Lesson 2: Hash-Based & Sorted Data Structures

Master non-linear data structures, hashing fundamentals, and their Big O tradeoffs.

How Hashing Works in .NET

Before diving into Dictionary and HashSet, it's essential to understand the hashing mechanism that powers them. Every object in .NET has a GetHashCode() method (inherited from System.Object). When you store a key in a hash-based collection, the runtime calls GetHashCode() to compute a numeric hash, which is then mapped to a "bucket" — a slot in an internal array.

Retrieving an element means: compute the hash, find the bucket, then compare with Equals() to locate the exact item. Because this lookup doesn't depend on how many elements are in the collection (it goes directly to the right bucket), it runs in O(1) average time.

Hash collisions When two different keys produce the same hash code, they land in the same bucket — this is called a collision. .NET handles this with chaining (storing a linked list of entries per bucket). In the worst case (all keys collide), operations degrade to O(n). In practice, the default hash functions distribute well, and you rarely encounter this.

The Contract: GetHashCode() and Equals()

If you use custom objects as dictionary keys or in hash sets, you must correctly implement both GetHashCode() and Equals(). The rules are:

If a.Equals(b) is true, then a.GetHashCode() must equal b.GetHashCode().
The reverse is not required — two unequal objects may share the same hash code (collisions are allowed).
GetHashCode() must be consistent: calling it multiple times on the same object should return the same value (as long as the object hasn't changed).
Mutable objects used as keys are dangerous — if you change a field that affects the hash code after inserting the object, the dictionary can never find it again.

public class Employee
{
    public int Id { get; set; }
    public string Name { get; set; }

    public override bool Equals(object obj)
    {
        return obj is Employee other && Id == other.Id;
    }

    public override int GetHashCode()
    {
        return Id.GetHashCode(); // Consistent with Equals
    }
}

Modern shortcut In C# 9+, record types automatically generate correct Equals() and GetHashCode() implementations based on all their properties. Using record for dictionary keys is a clean, safe approach.

Dictionary<TKey, TValue>

The workhorse of key-value storage in C#. It maps a unique key to a value using hashing. It is unordered — you cannot rely on the order of enumeration.

Core Operations and Complexity

Operation	Complexity	Notes
`Add(key, value)`	O(1)	Amortized; O(n) on resize
`[key]` (get/set)	O(1)	Throws `KeyNotFoundException` on missing key
`ContainsKey(key)`	O(1)	Checks existence without retrieving value
`ContainsValue(value)`	O(n)	Must scan all values (no hash on values)
`Remove(key)`	O(1)	Removes by key
`TryGetValue(key, out value)`	O(1)	Safe lookup — no exception on missing key

Best Practices

// ALWAYS prefer TryGetValue over ContainsKey + indexer
// BAD: Two hash lookups
if (userMap.ContainsKey(userId))
{
    var user = userMap[userId]; // Second lookup!
}

// GOOD: Single hash lookup
if (userMap.TryGetValue(userId, out var user))
{
    // Use 'user' directly
}

// Pre-define capacity when you know the size
var lookup = new Dictionary<string, int>(50000);

Interview favorite "Why use TryGetValue instead of checking ContainsKey and then accessing the indexer?" Because ContainsKey + [key] performs two hash lookups, while TryGetValue does it in one.
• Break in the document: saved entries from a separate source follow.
-- ==== Sys2Proof/Certificates/Slice0/Obligations.lean ====
section
/-!
DEFINITION. The statements about the model that the provers are asked to prove, family by family.
-/
open Sys2Proof Sys2Proof.Machine

/-! ### The machine as a whole -/

/-- A step takes the command at the front of the queue and runs it with the queue's rest; with no command
waiting one time-clock cycle passes (the model's choice, log entry 1). -/
def Obligations.StepRunsTheFrontCommand : Prop :=
  (∀ (c : Instr) (rest : List Instr) (s : State),
    step { s with pending := c :: rest } = exec c { s with pending := rest })
  ∧ ∀ s : State, step { s with pending := [] } = .next { s with pending := [] }.cycle

/-- Every step keeps the canonical form of the memories, their tags and the register file. -/
def Obligations.StepKeepsCanonicalForm : Prop :=
  ∀ s t : State, s.canonical → step s = .next t → t.canonical

/-- Every command completes: for every state and all operands, in every form, running it answers a next state, and
never a fault or a refusal, which the rules give to no command; and it leaves the queue of the commands behind it,
which is the sender's, as it is.  That says, by families: registers: registerWrite, rcRead, badAccess, lowHalfRead,
lowHalfWrite, highHalfWrite; the tick and the lease: tickBoundary, garMaxInstrTimeWrite, radioWindowStart,
engineYield, yieldOverrun, radioWindowEnd, handBack; cut images: cutLoad, cutCancel, cutCheckEnd; lists and queues:
descriptorSubmit, submissionWindowBadWrite, commandFetch, signalArrive, waitTimeout, commandComplete,
creditMirrorWrite, slcMsgWrite, syncObjWrite, syncCtlWrite, nop, signal, wait, yieldPoint, barrier, digestMark,
timestamp, interrupt, hostWrite; Garnet: gmm, gdrain, gpreload, gdcfg, gmode, gmmLastWavefront, drainStart, drainEnd,
preloadEnd, garnetFault; Opal: ocopy, ogather, oscatter, oscatterAdd, ofill, oparityEnc, oparityRebuild, odigest,
opalTransactionDone, orderedAddArrive, orderedAddRetry, orderedAddTimeout; vaults and scratchpads: vaultLineRead,
vaultLineWrite, vaultScrub, rowCopyEnd, bankCopyEnd, spmScrub, granuleClaimDeferred, remoteSpmRequest, granuleZeroEnd,
clmGranuleZeroEnd, coreVaultPageWrite, pageZeroEnd, ctxEvict, evictEnd, restoreEnd; Lamplighter: stepTrigger,
seqStart, seqExtend, seqCancel, seqParams, seqWindowBadWrite, ackRecordWrite, stepBind, stepBuild, stepComplete,
outputCoalesceTimeout, fixedBatchStart, allBlocked, contextIdleRelease, lampCtxCfgWrite; Beryl: bload, bstore, brun,
bsets, bpclr, btrim, bundle; the radio pipeline: cellStart, cellStop, cellReconfig, cellFrameAction, cluLantCtlWrite,
lanternFault, planRead, prachOccasion, noisePeriodEnd, uplinkResult; Jasper: jobRingProdWrite, ldpcDecode, ldpcEncode,
polarDecode, polarEncode, turboDecode, turboEncode, tbccDecode, tbccEncode, codeBlockEnd, jasperFault; fronthaul:
frameReceive, fifoDropRest, pop, hubPacketMove, egressPacketRead, frameSelect, shaperRefill, fhShaperWrite,
gateCommit, gateCancel, gateListStart, gateEntryAdvance, histogramSample, histogramClear, hostTxPost, serdesFail,
fhLinkDown, fhLinkUp; time: timeNowLowRead, timeNowHighRead, timeIncrementWrite, timeAdjAdd, timeAdjSubtract,
timeAdjSet, pllLockLoss, ppsOutPulse, ppsInEdge, pllRelock; slices: quiesce, resume, reset, freeze, save, restore,
logStart, logStop, logFlush, quiesceComplete, resetEnd, freezeComplete, sliceCommandEnd, pageRequestResponse,
atsInvalidation, creditLimitWrite, tdispLockInterface, tdispStartInterface, tdispStopInterface, ideIntegrityFailure,
pf0Flr, pf1Flr, busMasterEnable, heldRequestTimeout, translationCompletion; reproducibility: ndClear,
groupBarrierRelease; errors and health: healthPoll, softRetirement, vaultCopyEnd, vigilTest, vigilRequest,
vigilCancel, vigilStale, startupVigilPass, monitorSample; Citia Link: groupBarrierAdd, groupReleaseReceive,
heartbeatReceive, helloReceive, timeMessageReceive, flitCrcFail, clinkLinkDown, clinkLinkUp, xqProducerAdvance,
transferWrite, transferLand, transferAck, mirrorReceive, mirrorDump, handover, mirrorAck, handoverReceive,
handoverReplyReceive; host, boot and security: pllLock, hotReset, hostReadError, deviceReset, devReset, romInitDone,
bootGo, verifyEnd, svnCommit, enrol, enrolEnd, spdmMessage, measurements, ideKmKey, mctpMessage, jtagInstructionLoad,
msixUnmask, perstNDeassert, powerStateChange, pcieLinkUp; power and heat: powerSample, pwrbrkAssert, pwrbrkRelease,
powerLimitSet, railUndervoltage, vddAuxOn, railRestore, vddAuxOff, thermtripRelease. -/
def Obligations.CommandsLeaveTheQueue : Prop :=
  ∀ (c : Instr) (s : State), ∃ t, exec c s = .next t ∧ t.pending = s.pending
In hot loops, this doubles your hash computation cost unnecessarily.

C# 9+ Collection Expressions and Patterns

// Collection initializer syntax
var capitals = new Dictionary<string, string>
{
    ["France"] = "Paris",
    ["Japan"] = "Tokyo",
    ["Brazil"] = "Brasília"
};

// GetValueOrDefault (since .NET Core 2.0 / .NET 5+)
string capital = capitals.GetValueOrDefault("Italy", "Unknown");

HashSet<T>

HashSet<T> is a collection of unique elements. Think of it as a Dictionary where you only care about the keys. It uses the same hashing mechanism, giving it O(1) for Add, Contains, and Remove.

Set Operations

What makes HashSet<T> truly powerful are its mathematical set operations:

Method	Description	Math Equivalent
`UnionWith(other)`	Adds all elements from `other`	A ∪ B
`IntersectWith(other)`	Keeps only elements also in `other`	A ∩ B
`ExceptWith(other)`	Removes elements that are in `other`	A \ B
`SymmetricExceptWith(other)`	Keeps elements in one set but not both	A △ B
`IsSubsetOf(other)`	Checks if all elements are in `other`	A ⊆ B
`IsSupersetOf(other)`	Checks if all elements of `other` are here	A ⊇ B
`Overlaps(other)`	Checks if any element is shared	A ∩ B ≠ ∅

HashSet<string> teamA = new HashSet<string> { "Alice", "Bob", "Charlie" };
HashSet<string> teamB = new HashSet<string> { "Bob", "Diana", "Eve" };

// Who is on BOTH teams?
var both = new HashSet<string>(teamA);
both.IntersectWith(teamB); // {"Bob"}

// Who is on team A but NOT team B?
var onlyA = new HashSet<string>(teamA);
onlyA.ExceptWith(teamB); // {"Alice", "Charlie"}

// Case-insensitive set
var uniqueNames = new HashSet<string>(StringComparer.OrdinalIgnoreCase);
uniqueNames.Add("Alice");
uniqueNames.Add("ALICE"); // Returns false — already exists

Sorted Collections

When you need your data to stay in sorted order at all times, .NET provides several options. They sacrifice the O(1) performance of hash-based structures for O(log n) operations in exchange for ordering.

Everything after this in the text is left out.